Organoids are self-organizing, three-dimensional systems which retain many physiological characteristics of the native tissue from which they are derived. Accordingly, these miniaturized models have significant advantages over the use of traditional immortalized cell lines in providing accurate information on human disease modelling and can be used in the fields of drug screening, disease modeling, personalized medicine and many others.
Spheroids are simpler structures and less differentiated but still aggregation of one or more cell types in 3D cell cultures.
The goal of in vitro 3D cell culture is to enable more physiologically relevant and translational models in a wide range of biomedical applications including disease modeling, drug discovery and screening as well as personalized medicine. Through comprehensive characterization, scientists can develop a deeper understanding of biology, ensure more robust maintenance of stem cells during extended cultures and monitor cells at every step of the 3D organoid and spheroid workflow.
Evaluation of Critical Quality Attributes (CQAs) i.e. organoid/ spheroid size, sphericity, compactness, and viability is crucial to ensure the quality and reproducibility of the experiment, such us disease modeling, drug discovery and screening.

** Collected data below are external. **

-- ==== Sys2Proof/Machine/Crypto.lean ====
section
/-! DEFINITION. Payload encryption (R393 to R431): keys and the key-wrap engine, pages, streams, cipher pipes, frames and
lookaside operations. -/

namespace Sys2Proof.Machine

/-- The target a crypto opcode must hold: a Mill die's CRYPTO domain (R684). -/
def cryptoTargetBad (d : Desc) : Bool := d.target.toNat % 4096 != Dom.crypto * 64 || !(d.die.any Die.isMill)

/-- A function is bound to a page (R409, R410). -/
def State.bound (s : State) (d : Die) (p fn : Nat) : Bool := (s.pageFuncs d p).contains fn

/-- The key-wrap engine is under a canary test (R405). -/
def State.kwTested (s : State) (d : Die) : Bool := s.canary.any fun c => c.die == d && c.kind == 3

/-- kw_busy follows the engine (R429). -/
def State.kwShow (s : State) (d : Die) : State :=
  s.wr .cryKwBusy d 0 (b2n (s.kwTested d || s.kw.any fun o => o.desc.mill == d))

/-- An unwrap begins, or RETRY while the engine is under test (R404, R405). -/
def State.unwrap (s : State) (op : Nat) (d : Desc) : State :=
  if s.kwTested d.mill then s.finish op d .retry
  else State.kwShow { s with kw := s.kw ++ [⟨op, d⟩] } d.mill

/-- KEK_LOAD (R403, R404). -/
def execKekLoad (d : Desc) (s : State) : Host.Outcome State Fault Refusal :=
  .next <| s.take 0x20 d (d.target.toNat != Dom.crypto * 64 || d.arg0 != 0) fun s =>
    s.onTarget 0x20 d .m0 Dom.crypto fun s => s.unwrap 0x20 d

/-- The DKEK that a Mill die holds; none until one is loaded or after it is lost (R402). -/
def State.kek (s : State) (d : Die) : Option Nat := if s.on .cryKekLoaded d then Cells.find (16384 + d.code) s.keys else none

/-- KEY_LOAD (R403, R404, R410, R412). -/
def execKeyLoad (d : Desc) (s : State) : Host.Outcome State Fault Refusal :=
  let m := d.mill
  let p := d.page
  let slot := bits d.arg0.toNat 9 8
  let idx := bits d.arg0.toNat 10 10
  .next <| s.take 0x21 d (cryptoTargetBad d || d.arg0.toNat / 2 ^ 11 != 0) (fun s =>
    s.onTarget 0x21 d m Dom.crypto fun s =>
      if (s.kek m).isNone then s.finish 0x21 d .notPermitted
      else if slot = slotTxOn ∨ slot = slotRxOn then s.finish 0x21 d .keyBusy
      else if slot = slotRxOff ∧ s.on .pageKeyStaged m p then s.finish 0x21 d .keyBusy
      else if slot = slotTxOff ∧ (s.key m p slotTxOn).isSome ∧ s.keyIdx m p slotTxOn = idx then s.finish 0x21 d .badDesc
      else if s.on .viewFrozen m then s.finish 0x21 d .retry
      else s.unwrap 0x21 d) (!s.bound m p d.fn) p

/-- The key of an unwrap that succeeded written to its place (R403, R404). -/
def State.storeKey (s : State) (o : Op) (key : Nat) : State :=
  if o.opcode = 0x20 then
    [Die.m0, .m1].foldl (fun s d =>
      if s.has d && !s.dieInReset d && !s.domDead d Dom.crypto then
        State.wr { s with keys := Cells.put (16384 + d.code) key s.keys } .cryKekLoaded d 0 1
      else s) s
  else s.setKey o.desc.mill o.desc.page (bits o.desc.arg0.toNat 9 8) (some key) (bits o.desc.arg0.toNat 10 10)

/-- KEY_UNWRAP_DONE (R404): the oldest unwrap of a die's engine ends; `agree` says that its two computations agreed. -/
def execKeyUnwrapDone (m : Fin 2) (agree : Bool) (s : State) : Host.Outcome State Fault Refusal :=
  let d := millAt m
  match s.kw.find? fun o => o.desc.mill == d with
  | none => .next s
  | some o =>
    let s : State := { s.count d 0x151 with kw := s.kw.erase o }
    let kek := if o.opcode = 0x20 then some Config.deviceKey.toNat else s.kek d
    if !agree then .next ((((s.inc .cryKwMismatch d).canaryStart d 3 0).finishOp o .retry).kwShow d)
    else
      match kek.bind fun k => keyUnwrap k o.desc.wrapped with
      | none => .next ((s.finishOp o .authFail).kwShow d)
      | some key => .next (((s.storeKey o key).finishOp o .ok).kwShow d)

/-- Running lookaside operations of a page whose key no slot of the page holds any more, `key` having been destroyed, end with
KEY_BUSY (R428). -/
def State.killLa (s : State) (d : Die) (p : Nat) (key : Option Nat) : State :=
  if (List.range 4).any fun k => s.key d p k == key then s
  else { s with la := updateWhere (fun o => o.op.desc.mill == d && o.page == p && key == some o.key) (fun o => { o with dead := true }) s.la }

/-- A slot emptied (R414). -/
def State.emptySlot (s : State) (d : Die) (p slot : Nat) : State := (s.setKey d p slot none 0).killLa d p (s.key d p slot)

/-- An on-shift key destroyed, with the off-shift copy when that holds the same key (R414). -/
def State.destroyKey (s : State) (d : Die) (p slot : Nat) : State :=
  let s := if s.key d p (slot + 1) = s.key d p slot then s.emptySlot d p (slot + 1) else s
  (s.emptySlot d p slot).wr .zeroPend d (p * 4 + slot) 0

Some parameters are tested throughout the culturing process including organoid health, counts and testing for microbial contaminations is recommended at several steps to ensure reliability and reproducibility of results. Sophisticated, quantitative analytical solutions which provide multi-parametric assays such Incucyte® Live-Cell Analysis and iQue®3 High-Throughput Cytometry platforms can greatly support the assessment of critical quality attributes.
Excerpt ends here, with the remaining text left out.